=== Section Start ===

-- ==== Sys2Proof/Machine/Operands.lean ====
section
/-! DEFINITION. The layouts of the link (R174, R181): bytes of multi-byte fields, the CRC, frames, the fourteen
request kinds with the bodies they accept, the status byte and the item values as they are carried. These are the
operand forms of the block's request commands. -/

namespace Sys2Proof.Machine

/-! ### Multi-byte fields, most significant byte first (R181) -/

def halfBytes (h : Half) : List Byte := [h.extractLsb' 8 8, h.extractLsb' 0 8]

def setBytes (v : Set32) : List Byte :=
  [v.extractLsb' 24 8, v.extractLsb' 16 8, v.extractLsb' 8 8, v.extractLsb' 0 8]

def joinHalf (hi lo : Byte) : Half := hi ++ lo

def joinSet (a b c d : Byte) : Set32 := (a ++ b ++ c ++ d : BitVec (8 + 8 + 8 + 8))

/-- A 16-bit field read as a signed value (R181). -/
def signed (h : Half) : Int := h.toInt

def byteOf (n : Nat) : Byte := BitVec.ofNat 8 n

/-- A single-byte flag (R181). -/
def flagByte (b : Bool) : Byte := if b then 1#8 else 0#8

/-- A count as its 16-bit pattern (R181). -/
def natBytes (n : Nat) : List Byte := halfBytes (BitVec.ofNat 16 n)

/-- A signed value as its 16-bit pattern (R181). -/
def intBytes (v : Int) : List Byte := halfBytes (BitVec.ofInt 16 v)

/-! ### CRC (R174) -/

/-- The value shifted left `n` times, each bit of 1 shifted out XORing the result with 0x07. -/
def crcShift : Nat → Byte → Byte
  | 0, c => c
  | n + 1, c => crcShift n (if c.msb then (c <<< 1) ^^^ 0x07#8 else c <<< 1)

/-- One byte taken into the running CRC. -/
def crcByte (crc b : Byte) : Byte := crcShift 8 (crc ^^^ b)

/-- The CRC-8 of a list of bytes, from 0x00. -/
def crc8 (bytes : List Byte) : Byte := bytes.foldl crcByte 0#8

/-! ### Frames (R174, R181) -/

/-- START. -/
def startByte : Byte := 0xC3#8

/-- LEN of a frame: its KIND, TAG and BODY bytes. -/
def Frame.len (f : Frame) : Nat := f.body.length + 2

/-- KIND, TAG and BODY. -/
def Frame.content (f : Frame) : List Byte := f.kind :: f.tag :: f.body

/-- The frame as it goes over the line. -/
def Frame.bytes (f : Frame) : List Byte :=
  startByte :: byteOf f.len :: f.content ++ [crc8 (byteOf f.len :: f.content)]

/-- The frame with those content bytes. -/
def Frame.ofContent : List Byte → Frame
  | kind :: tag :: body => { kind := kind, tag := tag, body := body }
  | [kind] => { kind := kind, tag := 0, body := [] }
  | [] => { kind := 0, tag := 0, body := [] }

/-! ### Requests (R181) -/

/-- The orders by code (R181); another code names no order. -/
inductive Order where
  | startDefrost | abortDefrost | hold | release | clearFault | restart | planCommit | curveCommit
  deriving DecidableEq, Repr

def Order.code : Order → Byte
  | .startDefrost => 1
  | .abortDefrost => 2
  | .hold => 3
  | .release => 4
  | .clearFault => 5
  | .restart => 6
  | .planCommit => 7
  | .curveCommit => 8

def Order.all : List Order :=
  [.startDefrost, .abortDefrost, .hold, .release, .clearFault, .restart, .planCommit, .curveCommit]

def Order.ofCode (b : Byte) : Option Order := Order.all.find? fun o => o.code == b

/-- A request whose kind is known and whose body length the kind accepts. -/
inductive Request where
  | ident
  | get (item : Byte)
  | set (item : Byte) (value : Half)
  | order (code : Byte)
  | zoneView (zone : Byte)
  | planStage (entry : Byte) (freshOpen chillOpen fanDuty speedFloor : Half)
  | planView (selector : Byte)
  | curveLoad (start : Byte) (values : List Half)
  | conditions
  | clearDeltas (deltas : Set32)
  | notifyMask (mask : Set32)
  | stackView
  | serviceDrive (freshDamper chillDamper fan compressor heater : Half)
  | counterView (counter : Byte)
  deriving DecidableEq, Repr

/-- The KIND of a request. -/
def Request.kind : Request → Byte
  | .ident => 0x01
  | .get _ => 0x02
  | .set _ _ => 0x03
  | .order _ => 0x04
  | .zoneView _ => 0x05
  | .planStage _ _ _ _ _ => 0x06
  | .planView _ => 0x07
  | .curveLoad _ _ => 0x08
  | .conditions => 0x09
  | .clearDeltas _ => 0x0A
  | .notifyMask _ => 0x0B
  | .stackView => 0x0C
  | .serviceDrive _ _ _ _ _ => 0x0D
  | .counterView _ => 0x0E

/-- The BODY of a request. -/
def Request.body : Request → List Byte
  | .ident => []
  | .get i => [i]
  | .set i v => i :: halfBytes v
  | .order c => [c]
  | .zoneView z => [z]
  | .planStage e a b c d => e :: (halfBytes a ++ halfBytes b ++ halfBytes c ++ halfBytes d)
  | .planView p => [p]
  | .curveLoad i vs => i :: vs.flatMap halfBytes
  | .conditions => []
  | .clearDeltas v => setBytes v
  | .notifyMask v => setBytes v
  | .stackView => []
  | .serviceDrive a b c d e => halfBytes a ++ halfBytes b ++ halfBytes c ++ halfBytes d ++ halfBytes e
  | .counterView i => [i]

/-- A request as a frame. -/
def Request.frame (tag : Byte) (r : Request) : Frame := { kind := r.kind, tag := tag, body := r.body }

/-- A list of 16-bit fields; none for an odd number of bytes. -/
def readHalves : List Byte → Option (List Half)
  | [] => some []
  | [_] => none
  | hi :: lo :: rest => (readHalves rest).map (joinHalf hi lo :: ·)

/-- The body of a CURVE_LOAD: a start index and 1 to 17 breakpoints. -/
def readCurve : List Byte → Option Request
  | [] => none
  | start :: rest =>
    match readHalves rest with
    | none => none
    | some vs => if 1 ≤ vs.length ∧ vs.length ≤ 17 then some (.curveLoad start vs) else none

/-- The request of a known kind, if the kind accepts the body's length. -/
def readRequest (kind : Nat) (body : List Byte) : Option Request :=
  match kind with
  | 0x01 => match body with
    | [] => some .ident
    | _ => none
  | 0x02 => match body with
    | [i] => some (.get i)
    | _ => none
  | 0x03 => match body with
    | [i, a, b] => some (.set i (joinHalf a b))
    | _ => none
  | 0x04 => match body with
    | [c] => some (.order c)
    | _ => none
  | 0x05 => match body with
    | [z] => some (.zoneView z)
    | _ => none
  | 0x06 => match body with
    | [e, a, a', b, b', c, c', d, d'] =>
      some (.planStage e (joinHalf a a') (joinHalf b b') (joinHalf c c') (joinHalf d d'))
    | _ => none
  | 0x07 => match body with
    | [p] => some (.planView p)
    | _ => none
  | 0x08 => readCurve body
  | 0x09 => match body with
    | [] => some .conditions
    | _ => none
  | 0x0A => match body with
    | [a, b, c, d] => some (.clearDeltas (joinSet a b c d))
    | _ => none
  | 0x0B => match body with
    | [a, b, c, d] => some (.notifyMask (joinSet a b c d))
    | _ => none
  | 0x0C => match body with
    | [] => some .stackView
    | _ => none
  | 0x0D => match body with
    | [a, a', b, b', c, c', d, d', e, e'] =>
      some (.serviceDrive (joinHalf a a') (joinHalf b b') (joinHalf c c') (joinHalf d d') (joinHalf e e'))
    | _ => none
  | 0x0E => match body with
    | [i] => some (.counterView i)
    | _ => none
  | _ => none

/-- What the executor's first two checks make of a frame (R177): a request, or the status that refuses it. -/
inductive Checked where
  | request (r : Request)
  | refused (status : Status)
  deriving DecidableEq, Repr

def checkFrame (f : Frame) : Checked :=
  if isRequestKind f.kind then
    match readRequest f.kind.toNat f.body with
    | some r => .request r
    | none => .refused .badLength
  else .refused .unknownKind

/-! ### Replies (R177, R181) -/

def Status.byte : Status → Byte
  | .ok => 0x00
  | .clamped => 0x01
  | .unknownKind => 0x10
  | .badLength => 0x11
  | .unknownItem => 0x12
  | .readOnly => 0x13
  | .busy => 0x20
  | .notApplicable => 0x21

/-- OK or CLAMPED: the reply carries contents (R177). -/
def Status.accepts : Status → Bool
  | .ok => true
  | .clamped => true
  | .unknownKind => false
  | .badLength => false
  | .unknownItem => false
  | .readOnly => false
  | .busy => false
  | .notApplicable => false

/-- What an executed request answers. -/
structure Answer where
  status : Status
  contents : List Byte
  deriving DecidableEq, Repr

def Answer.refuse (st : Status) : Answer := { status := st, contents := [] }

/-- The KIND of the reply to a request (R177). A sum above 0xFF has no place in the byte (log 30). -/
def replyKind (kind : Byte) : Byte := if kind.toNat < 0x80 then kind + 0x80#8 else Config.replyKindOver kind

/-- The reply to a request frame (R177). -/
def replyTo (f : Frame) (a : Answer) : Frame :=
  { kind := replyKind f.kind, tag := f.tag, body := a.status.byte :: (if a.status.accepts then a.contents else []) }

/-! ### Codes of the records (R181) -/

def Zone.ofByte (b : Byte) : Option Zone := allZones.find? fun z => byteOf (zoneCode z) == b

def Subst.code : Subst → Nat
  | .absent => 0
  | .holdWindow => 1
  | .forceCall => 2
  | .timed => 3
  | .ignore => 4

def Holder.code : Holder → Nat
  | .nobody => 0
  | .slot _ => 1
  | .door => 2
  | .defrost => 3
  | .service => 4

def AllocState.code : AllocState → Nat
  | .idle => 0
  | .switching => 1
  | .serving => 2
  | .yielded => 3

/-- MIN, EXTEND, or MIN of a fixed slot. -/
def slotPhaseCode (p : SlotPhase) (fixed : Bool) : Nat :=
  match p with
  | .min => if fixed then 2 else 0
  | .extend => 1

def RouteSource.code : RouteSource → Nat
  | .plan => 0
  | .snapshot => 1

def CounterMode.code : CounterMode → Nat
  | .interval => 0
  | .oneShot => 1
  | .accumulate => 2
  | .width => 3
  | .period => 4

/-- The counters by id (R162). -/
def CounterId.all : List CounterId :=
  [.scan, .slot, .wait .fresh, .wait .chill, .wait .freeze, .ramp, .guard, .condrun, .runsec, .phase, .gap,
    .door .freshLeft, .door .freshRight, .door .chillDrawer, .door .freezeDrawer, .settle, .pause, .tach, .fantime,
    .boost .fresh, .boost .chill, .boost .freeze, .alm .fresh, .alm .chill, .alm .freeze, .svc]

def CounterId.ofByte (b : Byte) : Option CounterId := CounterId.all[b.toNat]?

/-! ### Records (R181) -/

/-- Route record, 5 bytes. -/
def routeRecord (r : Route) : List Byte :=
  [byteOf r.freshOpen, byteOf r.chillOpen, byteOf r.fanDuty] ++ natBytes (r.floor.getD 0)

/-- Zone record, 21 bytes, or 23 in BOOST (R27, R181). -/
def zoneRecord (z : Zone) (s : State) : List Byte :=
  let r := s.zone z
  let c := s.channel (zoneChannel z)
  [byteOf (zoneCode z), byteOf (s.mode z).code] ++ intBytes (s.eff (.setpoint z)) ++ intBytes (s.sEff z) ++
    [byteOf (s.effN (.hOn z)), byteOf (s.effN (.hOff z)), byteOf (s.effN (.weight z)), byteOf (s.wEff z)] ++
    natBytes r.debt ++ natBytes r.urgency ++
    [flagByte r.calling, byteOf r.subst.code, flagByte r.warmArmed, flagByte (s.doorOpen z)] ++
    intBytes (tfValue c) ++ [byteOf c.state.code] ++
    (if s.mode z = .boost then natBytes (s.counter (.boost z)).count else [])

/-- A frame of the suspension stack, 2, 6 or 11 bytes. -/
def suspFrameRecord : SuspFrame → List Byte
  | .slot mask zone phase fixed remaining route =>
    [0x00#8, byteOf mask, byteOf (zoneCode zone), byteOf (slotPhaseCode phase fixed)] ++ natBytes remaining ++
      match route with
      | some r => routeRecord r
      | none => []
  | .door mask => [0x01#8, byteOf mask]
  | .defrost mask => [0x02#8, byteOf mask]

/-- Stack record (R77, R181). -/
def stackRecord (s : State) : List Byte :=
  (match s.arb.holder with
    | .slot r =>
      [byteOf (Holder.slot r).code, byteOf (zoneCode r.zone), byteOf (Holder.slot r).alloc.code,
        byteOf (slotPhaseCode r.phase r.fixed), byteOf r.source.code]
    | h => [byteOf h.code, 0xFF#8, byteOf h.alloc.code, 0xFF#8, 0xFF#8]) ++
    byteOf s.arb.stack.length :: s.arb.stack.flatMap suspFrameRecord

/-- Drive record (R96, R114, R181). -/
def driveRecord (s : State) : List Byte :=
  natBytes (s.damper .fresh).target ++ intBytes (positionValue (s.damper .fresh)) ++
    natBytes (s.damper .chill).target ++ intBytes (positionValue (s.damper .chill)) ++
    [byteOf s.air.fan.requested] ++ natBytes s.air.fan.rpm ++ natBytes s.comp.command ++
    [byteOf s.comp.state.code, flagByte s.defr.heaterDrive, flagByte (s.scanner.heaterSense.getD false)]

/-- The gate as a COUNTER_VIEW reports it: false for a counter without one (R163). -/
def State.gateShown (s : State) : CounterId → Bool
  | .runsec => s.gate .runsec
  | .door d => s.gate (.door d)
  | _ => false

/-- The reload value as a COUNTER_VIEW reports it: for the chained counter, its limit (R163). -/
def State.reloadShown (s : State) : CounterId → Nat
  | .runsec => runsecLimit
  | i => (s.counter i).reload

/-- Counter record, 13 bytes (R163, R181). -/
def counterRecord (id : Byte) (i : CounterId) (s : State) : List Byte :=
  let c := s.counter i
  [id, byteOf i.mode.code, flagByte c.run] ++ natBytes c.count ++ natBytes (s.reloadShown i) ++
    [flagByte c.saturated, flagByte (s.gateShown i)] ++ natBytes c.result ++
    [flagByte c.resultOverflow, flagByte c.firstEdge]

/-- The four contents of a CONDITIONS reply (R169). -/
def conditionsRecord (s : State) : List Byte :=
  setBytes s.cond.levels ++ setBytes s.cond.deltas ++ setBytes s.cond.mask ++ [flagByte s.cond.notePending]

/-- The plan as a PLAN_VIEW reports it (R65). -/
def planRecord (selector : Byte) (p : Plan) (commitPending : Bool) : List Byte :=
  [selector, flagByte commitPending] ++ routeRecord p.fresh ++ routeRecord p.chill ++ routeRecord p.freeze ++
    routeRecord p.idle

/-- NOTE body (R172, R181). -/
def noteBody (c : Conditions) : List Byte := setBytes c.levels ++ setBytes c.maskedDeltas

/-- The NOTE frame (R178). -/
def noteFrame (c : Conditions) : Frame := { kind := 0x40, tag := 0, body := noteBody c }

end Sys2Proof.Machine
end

=== Section End ===

ABOUT THIS TASK: Repeat, exactly and only, the lines from the beginning of the material through the line that contains "def crc8 (bytes".

OUTPUT OF THE TASK:
-- ==== Sys2Proof/Machine/Operands.lean ====
section
/-! DEFINITION. The layouts of the link (R174, R181): bytes of multi-byte fields, the CRC, frames, the fourteen
request kinds with the bodies they accept, the status byte and the item values as they are carried. These are the
operand forms of the block's request commands. -/

namespace Sys2Proof.Machine

/-! ### Multi-byte fields, most significant byte first (R181) -/

def halfBytes (h : Half) : List Byte := [h.extractLsb' 8 8, h.extractLsb' 0 8]

def setBytes (v : Set32) : List Byte :=
  [v.extractLsb' 24 8, v.extractLsb' 16 8, v.extractLsb' 8 8, v.extractLsb' 0 8]

def joinHalf (hi lo : Byte) : Half := hi ++ lo

def joinSet (a b c d : Byte) : Set32 := (a ++ b ++ c ++ d : BitVec (8 + 8 + 8 + 8))

/-- A 16-bit field read as a signed value (R181). -/
def signed (h : Half) : Int := h.toInt

def byteOf (n : Nat) : Byte := BitVec.ofNat 8 n

/-- A single-byte flag (R181). -/
def flagByte (b : Bool) : Byte := if b then 1#8 else 0#8

/-- A count as its 16-bit pattern (R181). -/
def natBytes (n : Nat) : List Byte := halfBytes (BitVec.ofNat 16 n)

/-- A signed value as its 16-bit pattern (R181). -/
def intBytes (v : Int) : List Byte := halfBytes (BitVec.ofInt 16 v)

/-! ### CRC (R174) -/

/-- The value shifted left `n` times, each bit of 1 shifted out XORing the result with 0x07. -/
def crcShift : Nat → Byte → Byte
  | 0, c => c
  | n + 1, c => crcShift n (if c.msb then (c <<< 1) ^^^ 0x07#8 else c <<< 1)

/-- One byte taken into the running CRC. -/
def crcByte (crc b : Byte) : Byte := crcShift 8 (crc ^^^ b)

/-- The CRC-8 of a list of bytes, from 0x00. -/
def crc8 (bytes : List Byte) : Byte := bytes.foldl crcByte 0#8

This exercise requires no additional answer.